Now that you mention it, mine is also a Scott 3M hybrid. 

What's up with that?


----------



## juiceboxjosh (May 25, 2016)

Jamdog said:


> Now that you mention it, mine is also a Scott 3M hybrid.
> 
> What's up with that?


I'm not sure. The only non scott one I've found was some small local store in Ontario that I had to call and order by phone.


----------



## Guest (Oct 10, 2016)

Do you guys mean Scotch brand or Scott brand?


----------



## JBFairthorne (Oct 11, 2014)

Every time I see this thread "the Canada's" jumps out at me. How many Canadas are there?


----------



## Jamdog (Mar 9, 2016)

JBFairthorne said:


> Every time I see this thread "the Canada's" jumps out at me. How many Canadas are there?


Two.
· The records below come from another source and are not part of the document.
-- ==== Sys2Proof/Machine/Lanes.lean ====
section
/-!
DEFINITION. The meanings of the lane, quad, spare, self-test and bank commands (R206-R214, R264-R307, R756-R760).
-/
namespace Sys2Proof.Machine

/-- Mark `n` granules valid from granule `g` on (R269). -/
def setGranules (v g n : Nat) : Nat := v ||| ((2 ^ n - 1) * 2 ^ g)

/-- BODY_MOVE_DONE (R269, R270): the body mover has placed a job's message in its frame slot and set the valid bits of the
granules it wrote. No effect where no message is on its way to the slot, or the quad is not READY. -/
def execBodyMoveDone (lane : Fin 64) (slot : Fin 32) (s : State) : Res :=
  match s.unit.jobs.find? (fun e => decide (e.2.lane = lane.val ∧ e.2.slot = slot.val ∧ e.2.stage ≤ 4) && ! e.2.bodyIn &&
      ! e.2.slotFreed) with
  | none => ok s
  | some (jn, _) =>
    if ¬ s.domReady (11 + laneQuad lane.val) then ok s
    else
      let s := s.at (s.job jn).bodyDue
      let j := s.job jn
      let n := ceilDiv j.body.length 64
      ok (s.setJob jn { j with frame := Memory.writeN j.frame 0 (fit j.body (64 * n)), valid := setGranules j.valid 0 n, bodyIn := true })

/-- LANE_FENCE (R211-R214, R292-R295): the fence event of a lane with its cause; cause QUAD fences the whole quad, cause SPARE
fails the spare that serves the lane. -/
def execLaneFence (lane : Fin 64) (cause : Fin 7) (s : State) : Res :=
  let l := lane.val
  match cause.val with
  | 0 => ok s
  | 5 => ok (fenceQuad (laneQuad l) 5 s)
  | 6 =>
    let v := s.spare (laneTile l)
    ok (if v.st = 3 ∧ v.lane = l then failSpareUnit (laneTile l) s else s)
  | c => ok (fenceLane l c s)

/-- The bound in ns of a substitution step (R292); steps 4 and 5 are one here. -/
def substBound (step : Nat) : Nat := if step = 2 then us 100 else if step = 3 then us 150 else us 201

/-- SPARE_TILE_SWITCH (R292 steps 4 to 6): banks loaded from the supervisor's copy, the spare joined to the quad, the lane back
in admission. Past its bound the spare fails. -/
def execSpareTileSwitch (k : Fin 4) (s : State) : Res :=
  let v := s.spare k.val
  if v.st ≠ 2 ∨ v.step ≠ 4 then ok s
  else if s.dt > v.since + substBound 4 then ok (failSpareUnit k.val s)
  else ok (spareJoin k.val s)

/-- SPARE_FAIL (R295): a failing spare becomes FAILED; the lane it serves is fenced with cause SPARE. -/
def execSpareFail (k : Fin 4) (s : State) : Res := ok (if (s.spare k.val).st = 4 then s else failSpareUnit k.val s)

/-- SPARE_SUBSTITUTION_TIMEOUT (R292): a step of a substitution has exceeded its bound. -/
def execSpareSubstitutionTimeout (k : Fin 4) (s : State) : Res :=
  let v := s.spare k.val
  if v.st = 2 then ok (failSpareUnit k.val (s.at (v.since + substBound v.step))) else ok s

/-- The jobs of a quad's lanes. -/
def quadJobs (s : State) (q : Nat) : List Job := (s.unit.jobs.filter (fun e => decide (laneQuad e.2.lane = q ∧ e.2.stage ≤ 4))).map (fun e => e.2)

/-- QUAD_WAKE_CHARGE_EXPIRY (R212): a quad not READY by the end of the wake charge its jobs were committed on is treated as
fenced for admission. No effect where the quad is READY or no job waits for its wake. -/
def execQuadWakeChargeExpiry (q : Fin 16) (s : State) : Res :=
  let q := q.val
  match (quadJobs s q).filterMap (fun j => j.wakeBy) with
  | [] => ok s
  | w :: t =>
    if s.domReady (11 + q) then ok s
    else
      let s := s.at (t.foldl Nat.min w)
      let s := s.setQuad q { s.quad q with late := true }
      let ls := (quadLanes q).filter (fun l => decide ((s.lane l).cause = 0))
      ok (finishDrain (clearLanes ls s))

/-- PK_ENGINE_FENCE (R213, R564): the fence event of an engine with its cause. -/
def execPkEngineFence (e : Fin 24) (cause : Fin 7) (s : State) : Res :=
  if cause.val = 0 then ok s
  else if cause.val = 5 then ok (fencePkDie (e.val / 12) 5 s)
  else ok (fencePkUnit e.val cause.val s)

/-- The number of a unit in the rotation: lanes 0-63, spares 64-67, cluster units 68-147, engines 148-171 (R759). -/
def unitNum : TestUnit → Nat
  | .lane l => l.val
  | .spare k => 64 + k.val
  | .cluster q u => 68 + 5 * q.val + u.val
  | .engine e => 148 + e.val

/-- The unit of a number. -/
def unitOfNum (n : Nat) : TestUnit :=
  if n < 64 then .lane (Fin.ofNat 64 n)
  else if n < 68 then .spare (Fin.ofNat 4 (n - 64))
  else if n < 148 then .cluster (Fin.ofNat 16 ((n - 68) / 5)) (Fin.ofNat 5 ((n - 68) % 5))
  else .engine (Fin.ofNat 24 (n - 148))

/-- The number of units of the rotation. -/
abbrev unitCount : Nat := 172

/-- Slice length in ns (R757). -/
def sliceNs : TestUnit → Nat
  | .lane _ => us 40
  | .spare _ => us 120
  | .cluster _ u => us (if u.val < 3 then 2 else if u.val = 3 then 8 else 4)
  | .engine _ => us 400

/-- The next audit boundary of a die after now (R216, R245). -/
def auditBoundary (s : State) (d : Nat) : Nat := let i := audI s d; (s.dt / i + 1) * i

/-- The audit engine may be tested for 400 us from now (R216): the current block is signed, and the slice ends before the next
block closes. -/
def auditGap (s : State) (e : Nat) : Bool :=
  let d := e / 12
  let a := s.aud d
  decide (audEngine s d ≠ some e) || ! a.run || decide (a.interval = 0) ||
  (a.pendBlocks.all (fun b => b.signed.isSome) && decide (s.dt + us 400 < auditBoundary s d))

/-- A claim can be made (R206, R208, R216, R758, R759): the unit is in service and not claimed, its domain is READY. -/
def claimable (s : State) : TestUnit → Bool
  | .lane l =>
    let q := laneQuad l.val
    decide ((s.lane l.val).cause = 0) && ! (s.lane l.val).subst && s.domReady (11 + q) && ! quadLaneClaimed s q &&
    (s.quad q).claim.isNone
  | .spare k => decide ((s.spare k.val).st = 0) && s.domReady (27 + k.val / 2)
  | .cluster q u =>
    decide ((s.quad q.val).cause = 0 ∧ (s.quad q.val).unit u.val = 0) && s.domReady (11 + q.val) && ! quadTested s q.val
  | .engine e =>
    let d := e.val / 12
    decide ((s.eng e.val).cause = 0) && s.domReady (9 + d) && (dieEngines d).all (fun x => decide ((s.eng x).claim = 0)) &&
    auditGap s e.val

/-- New claims are made: 8802:02 is true, and BRINGUP has passed its self-test. -/
def testsOn (s : State) : Bool := decide (s.cfg 0x8802 2 = 1 ∧ s.rst.phase = .done)

/-- Make the claim of a unit; a spare needs none and starts its slice (R757). -/
def claimUnit (u : TestUnit) (s : State) : State :=
  match u with
  | .lane l => rearmIdle (11 + laneQuad l.val) (s.setLane l.val { s.lane l.val with claimed := true, claimAt := s.dt, slice := none })
  | .spare k => s.setSpare k.val { s.spare k.val with st := 1, since := s.dt, next := none }
  | .cluster q u =>
    let v := s.quad q.val
    rearmIdle (11 + q.val) (s.setQuad q.val { v with units := Tab.put 0 v.units u.val 1, claim := some u.val, claimAt := s.dt, slice := none })
  | .engine e => rearmIdle (9 + e.val / 12) (s.setEng e.val { s.eng e.val with claim := 1, claimAt := s.dt, slice := none })

/-- SELFTEST_CLAIM (R206, R208, R216): the dispatcher claims a unit, where it may. -/
def execSelftestClaim (u : TestUnit) (s : State) : Res :=
  match u with
  | .spare _ => ok s
  | _ => ok (if testsOn s && claimable s u then claimUnit u s else s)

/-- SELFTEST_SLICE_START (R206, R758): the slice of a claimed unit starts once its queue, its quad's queues or its job set is
empty; a spare has no claim. -/
def execSelftestSliceStart (u : TestUnit) (s : State) : Res :=
  match u with
  | .lane l =>
    let v := s.lane l.val
    ok (if v.claimed && v.slice.isNone && v.queue.isEmpty then s.setLane l.val { v with slice := some s.dt } else s)
  | .spare _ => ok (if testsOn s && claimable s u then claimUnit u s else s)
  | .cluster q u =>
    let v := s.quad q.val
    ok (if decide (v.claim = some u.val) && v.slice.isNone && quadQueuesEmpty s q.val then
      s.setQuad q.val { v with slice := some s.dt } else s)
  | .engine e =>
    let v := s.eng e.val
    ok (if decide (v.claim = 1) && v.slice.isNone && v.jobs.isEmpty && auditGap s e.val then
      s.setEng e.val { v with slice := some s.dt } else s)

/-- A unit takes no part in the rotation: it is fenced, failed, or a spare in use. -/
def unitOut (s : State) (n : Nat) : Bool :=
  match unitOfNum n with
  | .lane l => decide ((s.lane l.val).cause ≠ 0)
  | .spare k => decide ((s.spare k.val).st ≥ 2)
  | .cluster q u => decide ((s.quad q.val).cause ≠ 0 ∨ (s.quad q.val).unit u.val = 2)
  | .engine e => decide ((s.eng e.val).cause ≠ 0)

/-- Note that a unit has been tested; with the last one a full pass ends (8802:07). -/
def noteTested (u : TestUnit) (s : State) : State :=
  let t := s.rst.tested ||| 2 ^ unitNum u
  if (List.range unitCount).all (fun n => bit t n || unitOut s n) then
    { s with rst := { s.rst with tested := 0, lastPass := s.dt } }
  else { s with rst := { s.rst with tested := t } }

/-- Count a slice that passed or failed (B890). -/
def sliceCount (pass : Bool) (s : State) : State := s.bump 0xB890 (if pass then 8 else 9)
One French, one English.


----------



## JBFairthorne (Oct 11, 2014)

A valid point.


----------



## bduguay (Jul 15, 2009)

JBFairthorne said:


> A valid point.


I say "the Canada's" as a silly reference to "the United States"


----------



## Jamdog (Mar 9, 2016)

bduguay said:


> I say "the Canada's" as a silly reference to "the United States"


Maybe you should say "the Confederated provinces"?


----------